Background information
- Born: Eluru, Andhra Pradesh, India
- Occupation: playback singer
- Instrument: Vocals;
- Years active: 2013–present

= Mohana Bhogaraju =

Indian playback singer

Mohana Bhogaraju is an Indian playback singer who has recorded songs in Telugu-language films. She gained recognition with the song "Manohari" from the film Baahubali: The Beginning for which she won the Radio Mirchi–Mirchi Music upcoming female vocalist 2015 award in Telugu Cinema.

==Early life==
Bhogaraju was born in Eluru, Andhra Pradesh, but her family is settled in Hyderabad.

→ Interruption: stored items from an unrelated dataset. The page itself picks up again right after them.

-- ==== Sys2Proof/Certificates/Slice0/Obligations.lean ====
section
/-! DEFINITION. The statements for the provers: what each command does and leaves alone, and the laws that every step keeps. -/

open Sys2Proof Sys2Proof.Machine

/-! ## The step -/

/-- A step takes the command at the front of the queue and runs it on the state with the queue's rest. -/
def Obligations.StepRunsFrontCommand : Prop :=
  ∀ (c : Instr) (rest : List Instr) (s : State), step { s with pending := c :: rest } = exec c { s with pending := rest }

/-- The model's choice (Log 1, Log 9): on an empty queue one millisecond passes, up to the largest count, and nothing else changes. -/
def Obligations.StepIdleCountsMillisecond : Prop :=
  ∀ s : State, s.pending = [] →
    step s = .next { s with tmb := { s.tmb with ms := if s.tmb.ms < 281474976710655 then s.tmb.ms + 1 else s.tmb.ms } }

/-- Every command, in every state, answers a next state that holds the same waiting commands: the part never stops. -/
def Obligations.EveryCommandAnswersNext : Prop := ∀ (c : Instr) (s : State), ∃ t, exec c s = .next t ∧ t.pending = s.pending

/-! ## Reset -/

/-- The reset tables of Chapters 1 to 6, for every lane. The inactive limit and obstruction inputs, and with them the unknown barrier
position, are the model's choice (Log 4); that LANE_TRACKS reports the empty tracker until the first frame event is its reading (Log 48). -/
def Claims.ResetLaneValues : Prop :=
  ∀ k, State.reset.lane k =
    { geo := { bars := 4, nb := 16, orientation := .normal, p := 60, f := 8, sz := 2 }
      timing :=
        { tf := 10, v := 2, stuckTime := 120, stuckLimit := 2, br := 1, k := 12, c := 3, loiter := 30, grantTime := 8
          escortWindow := 20, wide := false, tc := 450, topen := 450, tm := 100, vFloor := 300, vNom := 1200, jamHold := 5
          posture := .hold, autoClear := 30, unknownFallback := .deny, referralTimeout := 1500, retryLimit := 2
          silenceTime := 3 }
      bsu :=
        { beams := List.replicate 16 { occluded := false, counter := 0, timer := none, stuck := false }
          chainFault := false, answered := 0, faulting := []
          result := { valid := false, vector := List.replicate 16 false, guardOccupied := false }
          causes := { chainFault := false, guardStuck := false, overLimit := false }, frameTimer := 10, period := 10
          read := .idle }
      ot := { tracks := [], shadows := [], untracked := false, next := 1 }
      pq := { permits := [], entryWindow := none, exitWindow := none, next := 1, claim := none, frameClaim := none }
      bc :=
        { state := .stalled, openLimit := false, shutLimit := false, obstruct := false, driveOpen := false, driveShut := false
          motionEnd := none, reversals := 0, jam := false, jamHoldEnd := none, stall := false, positionUnknown := true
          last := none, risk := false, posture := .hold }
      lsv :=
        { mode := .dark, policy := { entry := .barred, exit := .barred }, pending := none, startMode := .dark
          startPolicy := { entry := .barred, exit := .barred }, hold := none, sensorMark := false, barrierMark := true
          alarms := AlarmSet.clear, tallies := Tallies.zero, buzzer := false, lobbyColour := .dark, secureColour := .dark
          riskLobby := false, riskSecure := false }
      reported :=
        { geo := { bars := 4, nb := 16, orientation := .normal, p := 60, f := 8, sz := 2 }
          untracked := false, shadows := [], tracks := [] } }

She completed her bachelor's degree from Bhojreddy Engineering College and MBA from Osmania University. Since childhood, Bhogaraju has always had a fascination towards music and participated in many competitions held at schools and at various ethnic auditoriums such as Ravindra Bharati, Thyagaraja Ghana Sabha. She began singing at the age of 6. She received her first award from the former Assembly Speaker D. Sripada Rao at the age of 8.

==Musical career==
Bhogaraju started her career in 2013. She has sung her first song "Sayyama Masam" in the 2013 Telugu film Jai Sriram. She gained recognition by singing "Manohari" from. Baahubali: The Beginning. Her song "Bhale Bhale Magadivoy" from the film Bhale Bhale Magadivoy was charted in Radio Mirchi. She has given her voice in more than 100 Telugu films.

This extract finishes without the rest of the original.